- Born: c. 1573 Manisa, Ottoman Empire
- Died: 1620 (aged 46–47) Constantinople, Ottoman Empire
- Burial: Murad III Mausoleum, Hagia Sophia Mosque, Istanbul
- Spouse: Boşnak Halil Pasha ​ ​(m. 1593; died 1603)​ Cafer Pasha ​ ​(m. 1604; died 1609)​ Hızır Pasha ​ ​(m. 1610; died 1610)​ Kuyucu Murad Pasha ​ ​(m. 1611; died 1611)​
- Issue: First marriage; Sultanzade Mahmud Bey; Sultanzade Hasan Bey;
- Dynasty: Ottoman
- Father: Murad III
- Mother: Safiye Sultan
- Religion: Sunni Islam

= Fatma Sultan (daughter of Murad III) =

Ottoman princess, daughter of Sultan Murad III

Fatma Sultan (فاطمہ سلطان; c. 1573 – 1620) was an Ottoman princess, daughter of Sultan Murad III (reign 1574–1595) and Safiye Sultan, and a sister of Sultan Mehmed III (reign 1595–1603) of the Ottoman Empire.

==Early life==
Fatma Sultan was a daughter of Sultan Murad III, and his consort Safiye Sultan. She had three full brothers, Sultan Mehmed III, Şehzade Selim and Şehzade Mahmud, and two full sisters, Ayşe Sultan, Hümaşah Sultan.

==Marriages==
On 6 December 1593, Fatma, at Murad's behest, married Halil Pasha, Admiral of the Fleet. The wedding took place at the Old Palace, and was celebrated in a seven-day ceremony. The historian Mustafa Selaniki described the excitement of the crowds who turned out to watch the elaborate processional that carried Fatma, who was concealed behind a screen of red satin, to the palace of her husband. Selaniki wrote that at the wedding of Fatma "skirtfulls of shiny new coins were distributed... those who did not receive any sighed with longing." According to the historian Hoca Sadeddin Efendi, her dowry was 300,000 ducats.
As part of the celebrations, the members of the Imperial Council were given a seven-day leave.

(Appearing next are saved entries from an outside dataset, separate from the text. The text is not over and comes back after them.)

-- ==== Sys2Proof/Machine/Dispatch.lean ====
section
/-! DEFINITION. The dispatcher: one arm per command of the table, each a direct call of its meaning. -/

namespace Sys2Proof.Machine
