/-- Die `d` of this module is fenced: held in reset, its uncommitted state lost (R438). -/
def State.DieHeld (t : State) (d : Nat) : Prop :=
  t.saf.dies.get 0 d = 1 ∧ t.dieState d = 3 ∧ t.fbit RF.QN_DIE_MAP_LOST d = true ∧
    t.fenceHas (t.module, some d) = true

/-- A reset of the module has cleared everything that R411 clears, at this moment (R411). -/
def State.Restarted (s t : State) : Prop :=
  t.core = {} ∧ t.smp = {} ∧ t.swm = {} ∧ t.cap = {} ∧ t.fab = {} ∧ t.wort = {} ∧ t.boot.t0 = s.clk ∧
    t.upd = { lost := s.upd.lost } ∧ t.host = { nextHandle := s.host.nextHandle }

/-- Registers that hold settings and nothing else: a write stores their fields and has no other effect. -/
def plainRegs (k : Nat) : List Nat :=
  [Reg.SMP_CFG, Reg.FAB_TIMERS, Reg.CAP_CFG, Reg.OPT_PORT_CFG k, Reg.OPT_THRESH, Reg.OPT_DPERM, Reg.LSR_AGE_CFG,
    Reg.MEM_CFG k, Reg.WCB_CFG k, Reg.PCI_APW k, Reg.RING_SQ k, Reg.RING_CQ k, Reg.ARR_FLT_CTRL k, Reg.WORT_CFG,
    Reg.QN_BOOT_CFG, Reg.LOG_MGMT_CFG, Reg.RT_LOAD_ADDR, Reg.QN_WIRE_ADDR, Reg.QN_FW_ADDR, Reg.SAF_FENCE_ADDR]

/-- Only these registers, and the registers that report a rejected write, can differ (R11, R474, R476). -/
def State.Wrote1 (s t : State) (l : List Nat) : Prop :=
  State.Only [.regs] s t ∧ State.RegsBut (l ++ [Reg.HIVE_WREJ, Reg.HIVE_WREJ2]) s t

/-- A write has been refused with a reason, and its offset is shown (R476). -/
def State.Refused (s t : State) (reason off : Nat) : Prop :=
  t.fget RF.HIVE_WREJ_REASON = reason ∧ t.fget RF.HIVE_WREJ2_OFFSET = off ∧
    t.fget RF.HIVE_WREJ_REF_CNT = satAdd RF.HIVE_WREJ_REF_CNT.w (s.fget RF.HIVE_WREJ_REF_CNT) 1

/-- The module is in SAFE_OFF for a cause: rails off, memory lost, the last gasp written (R424, R435). -/
def State.SafeOff (t : State) (cause : Nat) : Prop :=
  t.pwr.rails = false ∧ t.fget RF.LOG_STAT_SSTATE = 2 ∧ t.saf.cause = true ∧
    t.fget RF.LOG_LG_CAUSE_CAUSE = cause ∧ t.fget RF.LOG_LG_CAUSE_VALID = 1 ∧ ∀ k, t.byte k = 0

/-- The rails are off and what they fed is lost (R417, R449). -/
def State.RailsLost (s t : State) : Prop :=
  t.pwr.rails = false ∧ (∀ k, t.byte k = 0) ∧ t.saf.fence = [] ∧ (s.eng.clDrain = [] → s.Restarted t)

/-- `bits` have left through a TAP, unless TDO does not drive; nothing else has been sent (R454, R464). -/
def State.Tdo (s t : State) (tap bits : Nat) : Prop :=
  t.out = s.out ++ if s.drives 2 then [.tdo tap bits] else []

/-- An access of a TAP has been rejected and counted (R466). -/
def State.TapRejects (s t : State) (tap acc : Nat) : Prop :=
  s.Tdo t tap acc ∧ t.fget RF.TAP_STAT_REJECT = satAdd RF.TAP_STAT_REJECT.w (s.fget RF.TAP_STAT_REJECT) 1 ∧
    t.tap.run = s.tap.run

end Sys2Proof.Machine
end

In 1595, Halil Pasha did not sail with the fleet. This was particularly because neither Safiye nor Fatma were willing to let him leave Istanbul. Their reluctance probably stemmed from the fact that Fatma was pregnant. She gave birth to a son in October 1595, which strengthened the affection of the new Sultan Mehmed and Safiye for Halil Pasha.

After Halil Pasha's death in 1603, Safiye married Cafer Pasha in December 1604. He was then in charge of securing the passes on the Danube. In order to consummate his marriage, Cafer Pasha was immediately called back to the capital and given a seat on the imperial council with the rank of full vizier. Cafer Pasha became governor of Cyprus in 1608, where Fatma probably followed him. He stayed on this position until his death.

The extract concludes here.